WORK ITEM |
What you return should be the line containing "with w1 := x" and each line after it to the end of the records, copied exactly.

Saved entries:
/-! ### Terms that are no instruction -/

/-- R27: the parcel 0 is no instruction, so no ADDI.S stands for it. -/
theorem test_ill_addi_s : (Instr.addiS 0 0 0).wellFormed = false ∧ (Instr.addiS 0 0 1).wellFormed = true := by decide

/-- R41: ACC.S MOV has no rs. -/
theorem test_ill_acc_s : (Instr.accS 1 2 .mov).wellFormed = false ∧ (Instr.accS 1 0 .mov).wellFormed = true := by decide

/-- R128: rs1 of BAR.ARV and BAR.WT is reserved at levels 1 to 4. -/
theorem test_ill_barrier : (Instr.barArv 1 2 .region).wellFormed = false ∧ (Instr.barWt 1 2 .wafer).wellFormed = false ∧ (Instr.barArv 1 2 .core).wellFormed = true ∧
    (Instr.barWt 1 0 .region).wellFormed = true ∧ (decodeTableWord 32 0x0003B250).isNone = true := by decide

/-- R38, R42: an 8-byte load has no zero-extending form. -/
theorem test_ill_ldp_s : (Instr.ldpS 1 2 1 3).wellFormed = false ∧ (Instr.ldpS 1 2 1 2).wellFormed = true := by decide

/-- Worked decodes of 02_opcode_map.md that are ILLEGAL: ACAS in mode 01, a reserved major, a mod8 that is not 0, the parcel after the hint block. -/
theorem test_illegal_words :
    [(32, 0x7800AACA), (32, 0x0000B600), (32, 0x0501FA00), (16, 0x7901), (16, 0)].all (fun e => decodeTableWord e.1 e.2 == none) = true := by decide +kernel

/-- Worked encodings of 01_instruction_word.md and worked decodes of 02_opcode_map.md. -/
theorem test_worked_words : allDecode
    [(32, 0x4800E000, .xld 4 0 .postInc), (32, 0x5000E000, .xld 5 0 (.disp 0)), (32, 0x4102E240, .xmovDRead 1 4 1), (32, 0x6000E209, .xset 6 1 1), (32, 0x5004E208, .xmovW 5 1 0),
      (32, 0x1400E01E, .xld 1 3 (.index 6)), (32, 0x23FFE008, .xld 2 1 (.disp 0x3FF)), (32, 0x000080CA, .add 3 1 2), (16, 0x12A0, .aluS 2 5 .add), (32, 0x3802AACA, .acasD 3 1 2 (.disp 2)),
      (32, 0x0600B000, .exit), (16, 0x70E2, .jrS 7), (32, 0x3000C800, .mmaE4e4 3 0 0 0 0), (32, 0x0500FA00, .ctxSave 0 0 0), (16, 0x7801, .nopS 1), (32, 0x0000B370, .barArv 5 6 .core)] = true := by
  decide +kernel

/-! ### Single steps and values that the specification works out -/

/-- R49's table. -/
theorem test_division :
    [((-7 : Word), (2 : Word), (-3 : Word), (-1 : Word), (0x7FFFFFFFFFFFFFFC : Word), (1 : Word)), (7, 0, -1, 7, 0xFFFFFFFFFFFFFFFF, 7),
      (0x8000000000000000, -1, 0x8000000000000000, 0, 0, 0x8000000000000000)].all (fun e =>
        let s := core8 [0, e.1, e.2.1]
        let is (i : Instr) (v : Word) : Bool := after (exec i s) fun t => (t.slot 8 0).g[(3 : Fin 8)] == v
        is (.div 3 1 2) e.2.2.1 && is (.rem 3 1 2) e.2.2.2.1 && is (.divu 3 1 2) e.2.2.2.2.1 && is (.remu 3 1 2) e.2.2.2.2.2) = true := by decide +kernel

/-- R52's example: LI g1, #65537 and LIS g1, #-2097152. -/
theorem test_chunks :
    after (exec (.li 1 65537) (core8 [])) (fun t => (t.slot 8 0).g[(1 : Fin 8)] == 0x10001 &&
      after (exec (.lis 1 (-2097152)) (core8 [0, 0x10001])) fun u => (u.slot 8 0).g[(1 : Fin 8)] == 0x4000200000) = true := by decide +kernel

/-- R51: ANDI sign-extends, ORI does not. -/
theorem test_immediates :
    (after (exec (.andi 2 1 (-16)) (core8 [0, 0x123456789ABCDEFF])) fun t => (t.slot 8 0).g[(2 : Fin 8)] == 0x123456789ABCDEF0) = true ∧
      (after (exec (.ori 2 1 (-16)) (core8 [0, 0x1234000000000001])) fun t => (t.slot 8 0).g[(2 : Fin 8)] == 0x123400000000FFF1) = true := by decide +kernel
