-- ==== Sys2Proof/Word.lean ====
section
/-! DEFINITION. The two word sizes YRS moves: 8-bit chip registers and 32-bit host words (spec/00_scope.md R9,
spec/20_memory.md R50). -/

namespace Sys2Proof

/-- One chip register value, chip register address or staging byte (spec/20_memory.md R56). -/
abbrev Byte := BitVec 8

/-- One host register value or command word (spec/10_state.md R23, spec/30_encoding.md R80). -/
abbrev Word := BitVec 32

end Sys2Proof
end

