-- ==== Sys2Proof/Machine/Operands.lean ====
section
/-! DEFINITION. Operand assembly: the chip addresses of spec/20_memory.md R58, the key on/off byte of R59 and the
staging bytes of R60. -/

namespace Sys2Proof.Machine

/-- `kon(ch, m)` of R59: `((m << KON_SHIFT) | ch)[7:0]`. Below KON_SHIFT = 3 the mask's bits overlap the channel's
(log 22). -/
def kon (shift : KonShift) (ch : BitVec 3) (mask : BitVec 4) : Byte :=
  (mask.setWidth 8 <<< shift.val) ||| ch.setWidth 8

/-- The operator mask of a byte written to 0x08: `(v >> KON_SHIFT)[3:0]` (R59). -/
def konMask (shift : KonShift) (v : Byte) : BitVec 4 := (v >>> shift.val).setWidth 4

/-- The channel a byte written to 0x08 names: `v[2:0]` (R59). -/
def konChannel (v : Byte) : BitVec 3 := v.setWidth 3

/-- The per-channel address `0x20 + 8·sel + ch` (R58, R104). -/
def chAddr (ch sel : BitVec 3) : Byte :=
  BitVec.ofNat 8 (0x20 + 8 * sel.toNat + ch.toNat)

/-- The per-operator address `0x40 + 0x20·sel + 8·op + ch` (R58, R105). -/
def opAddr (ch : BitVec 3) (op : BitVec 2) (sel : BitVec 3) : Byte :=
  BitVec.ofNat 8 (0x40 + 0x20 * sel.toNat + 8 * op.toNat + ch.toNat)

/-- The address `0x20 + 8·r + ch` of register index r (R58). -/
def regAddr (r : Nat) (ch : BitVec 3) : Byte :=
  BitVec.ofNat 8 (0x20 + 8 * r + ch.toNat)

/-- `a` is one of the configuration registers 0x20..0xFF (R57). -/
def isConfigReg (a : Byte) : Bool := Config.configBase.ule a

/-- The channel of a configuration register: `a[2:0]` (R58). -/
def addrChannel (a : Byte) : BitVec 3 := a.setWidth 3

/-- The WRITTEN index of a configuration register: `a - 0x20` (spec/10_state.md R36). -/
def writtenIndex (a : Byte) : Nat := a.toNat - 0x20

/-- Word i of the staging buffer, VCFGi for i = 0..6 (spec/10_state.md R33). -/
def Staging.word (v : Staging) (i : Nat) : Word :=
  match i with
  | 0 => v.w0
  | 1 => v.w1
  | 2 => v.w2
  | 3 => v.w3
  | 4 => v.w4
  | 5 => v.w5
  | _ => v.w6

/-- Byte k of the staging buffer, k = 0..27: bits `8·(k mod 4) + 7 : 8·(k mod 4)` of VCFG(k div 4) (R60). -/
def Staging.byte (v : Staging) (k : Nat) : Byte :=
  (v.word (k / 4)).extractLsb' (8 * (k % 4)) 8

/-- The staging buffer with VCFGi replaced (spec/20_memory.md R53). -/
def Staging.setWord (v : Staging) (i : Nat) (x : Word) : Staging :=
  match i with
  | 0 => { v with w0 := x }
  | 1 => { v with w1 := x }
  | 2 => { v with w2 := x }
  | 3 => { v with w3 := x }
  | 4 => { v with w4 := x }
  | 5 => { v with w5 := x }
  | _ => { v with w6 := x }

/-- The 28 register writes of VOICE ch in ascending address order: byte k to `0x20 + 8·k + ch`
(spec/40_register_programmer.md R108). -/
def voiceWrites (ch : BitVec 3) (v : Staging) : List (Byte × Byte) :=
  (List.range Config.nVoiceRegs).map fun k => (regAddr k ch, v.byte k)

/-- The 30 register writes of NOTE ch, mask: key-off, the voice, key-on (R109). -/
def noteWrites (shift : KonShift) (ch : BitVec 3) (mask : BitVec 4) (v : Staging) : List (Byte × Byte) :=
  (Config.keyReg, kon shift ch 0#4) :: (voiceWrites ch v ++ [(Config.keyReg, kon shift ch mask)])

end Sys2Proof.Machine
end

RESPONSE BELOW |
  | 1 => { v with w1 := x }
  | 2 => { v with w2 := x }
  | 3 => { v with w3 := x }
  | 4 => { v with w4 := x }
  | 5 => { v with w5 := x }
  | _ => { v with w6 := x }

/-- The 28 register writes of VOICE ch in ascending address order: byte k to `0x20 + 8·k + ch`
(spec/40_register_programmer.md R108). -/
def voiceWrites (ch : BitVec 3) (v : Staging) : List (Byte × Byte) :=
  (List.range Config.nVoiceRegs).map fun k => (regAddr k ch, v.byte k)

/-- The 30 register writes of NOTE ch, mask: key-off, the voice, key-on (R109). -/
def noteWrites (shift : KonShift) (ch : BitVec 3) (mask : BitVec 4) (v : Staging) : List (Byte × Byte) :=
  (Config.keyReg, kon shift ch 0#4) :: (voiceWrites ch v ++ [(Config.keyReg, kon shift ch mask)])

end Sys2Proof.Machine
end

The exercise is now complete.